───── DATA

/-- PowerAndFatalErrors. -/
theorem witness_fatal : s0.fatal = none ∧ s0.globalWf = true ∧ s0.attached = true ∧ (s0.die 0).frozen = false
    ∧ ({ s0 with die0 := { Die.reset with frozen := true } } : State).die0.frozen = true := by decide +kernel
theorem witness_hot : let s : State := { s0 with ns := 1000000, die0 := { s0.die0 with tcol := 921, hotNs := some 0 } }
    8 * 115 < (s.die 0).tcol.toNat ∧ (s.die 0).hotNs = some 0 ∧ 0 + 1000000 ≤ s.ns ∧ ¬ 8 * 115 < (s0.die 0).tcol.toNat := by decide +kernel
theorem witness_link : (s0.die 0).down[3]? = some ⟨8, [], []⟩ ∧ (⟨0, [grant0], [grant0]⟩ : HalyardLink).flight ≠ [] := by decide +kernel
/-- Which images the boot ROMs accept rests on a fused digest and a verification that nothing can be evaluated about: where
the digest is that of an image's key and the signature verifies, it is accepted. -/
theorem witness_image_accepted (f : FirmwareImage) (hd : digest f.key 64 = Config.fusedDigest 0)
    (hv : Config.mlDsaVerifies f.key (digest f.bytes 64) f.signature = true) : acceptsImage 0 f = true := by
  unfold acceptsImage; rw [hd, hv]; simp

/-- MemoryStaysCanonical. -/
theorem witness_canonical : ∃ s', let s : State := { State.reset with agenda := [.ptsTick] }
    s.globalWf = true ∧ step s = .next s' := ⟨_, by decide, rfl⟩

/-- A page of 1 GiB. -/
def bigPage : TlbEntry := { va := 0, bits := 30, pa := 0, leaf := 0xF#64, level := 2 }
def shown0 : State := showing 0x2000000 bigPage
theorem shown_admits (a : Nat) (h : a < 2 ^ 30) : shown0.admits 0 0 (scanOutOf 0) .read a 1 = true := by
  have hw : ((shown0.die 0).windows 0 ((scanOutOf 0).idAt 0)) = wide0 := by decide +kernel
  have hr : reservedMaster ((scanOutOf 0).idAt 0) = false := by decide +kernel
  unfold State.admits
  rw [hw, hr]
  have e : (wide0.any fun w => windowAdmits w (scanOutOf 0).sub .read a 1) = true := by
    unfold wide0
    rw [List.any_cons]
    have : windowAdmits (0, 0xFFFFFFF1FF#64) (scanOutOf 0).sub .read a 1 = true := by
      unfold windowAdmits
      have h1 : ((0xFFFFFFF1FF#64 &&& 0x000FFFFFFFFFF000#64).toNat) = 0xFFFFFFF000 := by decide
      have h2 : (((0 : W64) &&& 0x000FFFFFFFFFF000#64).toNat) = 0 := by decide
      rw [h1, h2]
      have h3 : ((0xFFFFFFF1FF#64).getLsbD 8 && (0xFFFFFFF1FF#64).getLsbD (3 + (scanOutOf 0).sub)
          && (0xFFFFFFF1FF#64 &&& permMask .read == permMask .read)) = true := by decide
      rw [h3]
      have : decide (0 ≤ a) = true := by simp
      have h5 : decide (a + 1 ≤ 0xFFFFFFF000 + 4096) = true := by simp; omega
      rw [this, h5]; rfl
    rw [this]; rfl
  rw [e]; rfl
theorem shown_check (a : Nat) (h : a < 2 ^ 30) :
    shown0.checkNow (scanOutOf 0) true (BitVec.ofNat 64 a) 1 .read = (.device a 0 bigPage, shown0) := by
  have ha : (BitVec.ofNat 64 a).toNat = a := by simp; omega
  have hp : preCheck (BitVec.ofNat 64 a) 1 .read true = none := by
    unfold preCheck
    rw [ha, if_neg (by omega), if_neg (by omega)]
  have hl : shown0.lookup 0 121 a = .hit bigPage shown0 := by
    have h1 : shown0.l1Hit 0 121 a = none := rfl
    have h2 : shown0.tlbHit 0 a = some bigPage := by
      show [bigPage].find? (fun e => e.covers a) = some bigPage
      have : bigPage.covers a = true := by
        show (a / 2 ^ 30 == 0 / 2 ^ 30) = true
        rw [Nat.div_eq_of_lt h]; rfl
      simp [List.find?, this]
    unfold State.lookup
    rw [h1, h2]; rfl
  have hh : homeOf a = some 0 := by
    unfold homeOf Config.home0 Config.homeEnd0
    rw [if_pos (by omega)]
  have hd : shown0.devGate (scanOutOf 0) .read a 1 0 = (true, shown0) := by
    unfold State.devGate
    rw [if_pos (show (scanOutOf 0).die = 0 from rfl)]
    unfold State.gate
    rw [shown_admits a h]; rfl
  unfold State.checkNow
  rw [hp]
  show (match shown0.lookup 0 121 (BitVec.ofNat 64 a).toNat with
    | .hit e s => s.postCheck (scanOutOf 0) true (BitVec.ofNat 64 a) 1 .read e
    | .miss => _) = _
  rw [ha, hl]
  show shown0.postCheck (scanOutOf 0) true (BitVec.ofNat 64 a) 1 .read bigPage = _
  unfold State.postCheck
  have hq : bigPage.phys a = a := by
    show 0 + a % 2 ^ 30 = a
    omega
  have h0 : ¬ ((AccKind.read = .write ∨ AccKind.read = .atomic) ∧ (!leafWritable bigPage.leaf) = true) := by decide
  have h1 : ¬ (AccKind.read = .fetch ∧ (!leafExec bigPage.leaf) = true) := by decide
  have ht : leafType bigPage.leaf = 0 := by decide
  simp only [ha, hq, if_neg h0, if_neg h1, ht, hh, hd]
theorem shown_pieces (l : List (Nat × Nat)) (h : ∀ x ∈ l, x.1 < 2 ^ 30) (acc : List W8) :
    ∃ r, shown0.piecesRead (scanOutOf 0) true l acc = (.ok r, shown0) := by
  induction l generalizing acc with
  | nil => exact ⟨acc, rfl⟩
  | cons x t ih =>
    obtain ⟨a, n⟩ := x
    have ha : a < 2 ^ 30 := h _ (List.mem_cons_self ..)
    have hp : shown0.pageRead (scanOutOf 0) true a n = (.ok (shown0.bytes .dev a n), shown0) := by
      unfold State.pageRead
      rw [if_neg (by omega), shown_check a ha]
      have : shown0.poisoned a n = false := by
        unfold State.poisoned
        rw [show shown0.poison = [] from rfl]
        simp
      simp only [this, Bool.false_eq_true, if_false]
      rfl
    unfold State.piecesRead
    rw [hp]
    exact ih (fun y hy => h y (List.mem_cons_of_mem _ hy)) _
theorem witness_frame : ∃ l, shown0.fatal = none ∧ shown0.die0.scan.pointer ≠ 0
    ∧ shown0.fwRead (scanOutOf 0) true 0x2000000 0x2000000 = (.ok l, shown0) := by
  obtain ⟨l, hl⟩ := shown_pieces (pagePieces 0x2000000 0x2000000) (by
    intro x hx
    unfold pagePieces pagesOf at hx
    simp only [List.mem_map] at hx
    obtain ⟨p, hp, rfl⟩ := hx
    simp only [List.mem_map, List.mem_range, if_neg (by decide : ¬ (0x2000000 : Nat) = 0)] at hp
    obtain ⟨k, hk, rfl⟩ := hp
    show max 0x2000000 (4096 * (k + 0x2000000 / 4096)) < 2 ^ 30
    omega) []
  exact ⟨l, rfl, by decide, hl⟩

──────────

Please return the full set of records exactly as given above.

/-- PowerAndFatalErrors. -/
theorem witness_fatal : s0.fatal = none ∧ s0.globalWf = true ∧ s0.attached = true ∧ (s0.die 0).frozen = false
    ∧ ({ s0 with die0 := { Die.reset with frozen := true } } : State).die0.frozen = true := by decide +kernel
theorem witness_hot : let s : State := { s0 with ns := 1000000, die0 := { s0.die0 with tcol := 921, hotNs := some 0 } }
    8 * 115 < (s.die 0).tcol.toNat ∧ (s.die 0).hotNs = some 0 ∧ 0 + 1000000 ≤ s.ns ∧ ¬ 8 * 115 < (s0.die 0).tcol.toNat := by decide +kernel
theorem witness_link : (s0.die 0).down[3]? = some ⟨8, [], []⟩ ∧ (⟨0, [grant0], [grant0]⟩ : HalyardLink).flight ≠ [] := by decide +kernel
/-- Which images the boot ROMs accept rests on a fused digest and a verification that nothing can be evaluated about: where
the digest is that of an image's key and the signature verifies, it is accepted. -/
theorem witness_image_accepted (f : FirmwareImage) (hd : digest f.key 64 = Config.fusedDigest 0)
    (hv : Config.mlDsaVerifies f.key (digest f.bytes 64) f.signature = true) : acceptsImage 0 f = true := by
  unfold acceptsImage; rw [hd, hv]; simp

/-- MemoryStaysCanonical. -/
theorem witness_canonical : ∃ s', let s : State := { State.reset with agenda := [.ptsTick] }
    s.globalWf = true ∧ step s = .next s' := ⟨_, by decide, rfl⟩

/-- A page of 1 GiB. -/
def bigPage : TlbEntry := { va := 0, bits := 30, pa := 0, leaf := 0xF#64, level := 2 }
def shown0 : State := showing 0x2000000 bigPage
theorem shown_admits (a : Nat) (h : a < 2 ^ 30) : shown0.admits 0 0 (scanOutOf 0) .read a 1 = true := by
  have hw : ((shown0.die 0).windows 0 ((scanOutOf 0).idAt 0)) = wide0 := by decide +kernel
  have hr : reservedMaster ((scanOutOf 0).idAt 0) = false := by decide +kernel
  unfold State.admits
  rw [hw, hr]
  have e : (wide0.any fun w => windowAdmits w (scanOutOf 0).sub .read a 1) = true := by
    unfold wide0
    rw [List.any_cons]
    have : windowAdmits (0, 0xFFFFFFF1FF#64) (scanOutOf 0).sub .read a 1 = true := by
      unfold windowAdmits
      have h1 : ((0xFFFFFFF1FF#64 &&& 0x000FFFFFFFFFF000#64).toNat) = 0xFFFFFFF000 := by decide
      have h2 : (((0 : W64) &&& 0x000FFFFFFFFFF000#64).toNat) = 0 := by decide
      rw [h1, h2]
      have h3 : ((0xFFFFFFF1FF#64).getLsbD 8 && (0xFFFFFFF1FF#64).getLsbD (3 + (scanOutOf 0).sub)
          && (0xFFFFFFF1FF#64 &&& permMask .read == permMask .read)) = true := by decide
      rw [h3]
      have : decide (0 ≤ a) = true := by simp
      have h5 : decide (a + 1 ≤ 0xFFFFFFF000 + 4096) = true := by simp; omega
      rw [this, h5]; rfl
    rw [this]; rfl
  rw [e]; rfl
theorem shown_check (a : Nat) (h : a < 2 ^ 30) :
    shown0.checkNow (scanOutOf 0) true (BitVec.ofNat 64 a) 1 .read = (.device a 0 bigPage, shown0) := by
  have ha : (BitVec.ofNat 64 a).toNat = a := by simp; omega
  have hp : preCheck (BitVec.ofNat 64 a) 1 .read true = none := by
    unfold preCheck
    rw [ha, if_neg (by omega), if_neg (by omega)]
  have hl : shown0.lookup 0 121 a = .hit bigPage shown0 := by
    have h1 : shown0.l1Hit 0 121 a = none := rfl
    have h2 : shown0.tlbHit 0 a = some bigPage := by
      show [bigPage].find? (fun e => e.covers a) = some bigPage
      have : bigPage.covers a = true := by
        show (a / 2 ^ 30 == 0 / 2 ^ 30) = true
        rw [Nat.div_eq_of_lt h]; rfl
      simp [List.find?, this]
    unfold State.lookup
    rw [h1, h2]; rfl
  have hh : homeOf a = some 0 := by
    unfold homeOf Config.home0 Config.homeEnd0
    rw [if_pos (by omega)]
  have hd : shown0.devGate (scanOutOf 0) .read a 1 0 = (true, shown0) := by
    unfold State.devGate
    rw [if_pos (show (scanOutOf 0).die = 0 from rfl)]
    unfold State.gate
    rw [shown_admits a h]; rfl
  unfold State.checkNow
  rw [hp]
  show (match shown0.lookup 0 121 (BitVec.ofNat 64 a).toNat with
    | .hit e s => s.postCheck (scanOutOf 0) true (BitVec.ofNat 64 a) 1 .read e
    | .miss => _) = _
  rw [ha, hl]
  show shown0.postCheck (scanOutOf 0) true (BitVec.ofNat 64 a) 1 .read bigPage = _
  unfold State.postCheck
  have hq : bigPage.phys a = a := by
    show 0 + a % 2 ^ 30 = a
    omega
  have h0 : ¬ ((AccKind.read = .write ∨ AccKind.read = .atomic) ∧ (!leafWritable bigPage.leaf) = true) := by decide
  have h1 : ¬ (AccKind.read = .fetch ∧ (!leafExec bigPage.leaf) = true) := by decide
  have ht : leafType bigPage.leaf = 0 := by decide
  simp only [ha, hq, if_neg h0, if_neg h1, ht, hh, hd]
theorem shown_pieces (l : List (Nat × Nat)) (h : ∀ x ∈ l, x.1 < 2 ^ 30) (acc : List W8) :
    ∃ r, shown0.piecesRead (scanOutOf 0) true l acc = (.ok r, shown0) := by
  induction l generalizing acc with
  | nil => exact ⟨acc, rfl⟩
  | cons x t ih =>
    obtain ⟨a, n⟩ := x
    have ha : a < 2 ^ 30 := h _ (List.mem_cons_self ..)
    have hp : shown0.pageRead (scanOutOf 0) true a n = (.ok (shown0.bytes .dev a n), shown0) := by
      unfold State.pageRead
      rw [if_neg (by omega), shown_check a ha]
      have : shown0.poisoned a n = false := by
        unfold State.poisoned
        rw [show shown0.poison = [] from rfl]
        simp
      simp only [this, Bool.false_eq_true, if_false]
      rfl
    unfold State.piecesRead
    rw [hp]
    exact ih (fun y hy => h y (List.mem_cons_of_mem _ hy)) _
theorem witness_frame : ∃ l, shown0.fatal = none ∧ shown0.die0.scan.pointer ≠ 0
    ∧ shown0.fwRead (scanOutOf 0) true 0x2000000 0x2000000 = (.ok l, shown0) := by
  obtain ⟨l, hl⟩ := shown_pieces (pagePieces 0x2000000 0x2000000) (by
    intro x hx
    unfold pagePieces pagesOf at hx
    simp only [List.mem_map] at hx
    obtain ⟨p, hp, rfl⟩ := hx
    simp only [List.mem_map, List.mem_range, if_neg (by decide : ¬ (0x2000000 : Nat) = 0)] at hp
    obtain ⟨k, hk, rfl⟩ := hp
    show max 0x2000000 (4096 * (k + 0x2000000 / 4096)) < 2 ^ 30
    omega) []
  exact ⟨l, rfl, by decide, hl⟩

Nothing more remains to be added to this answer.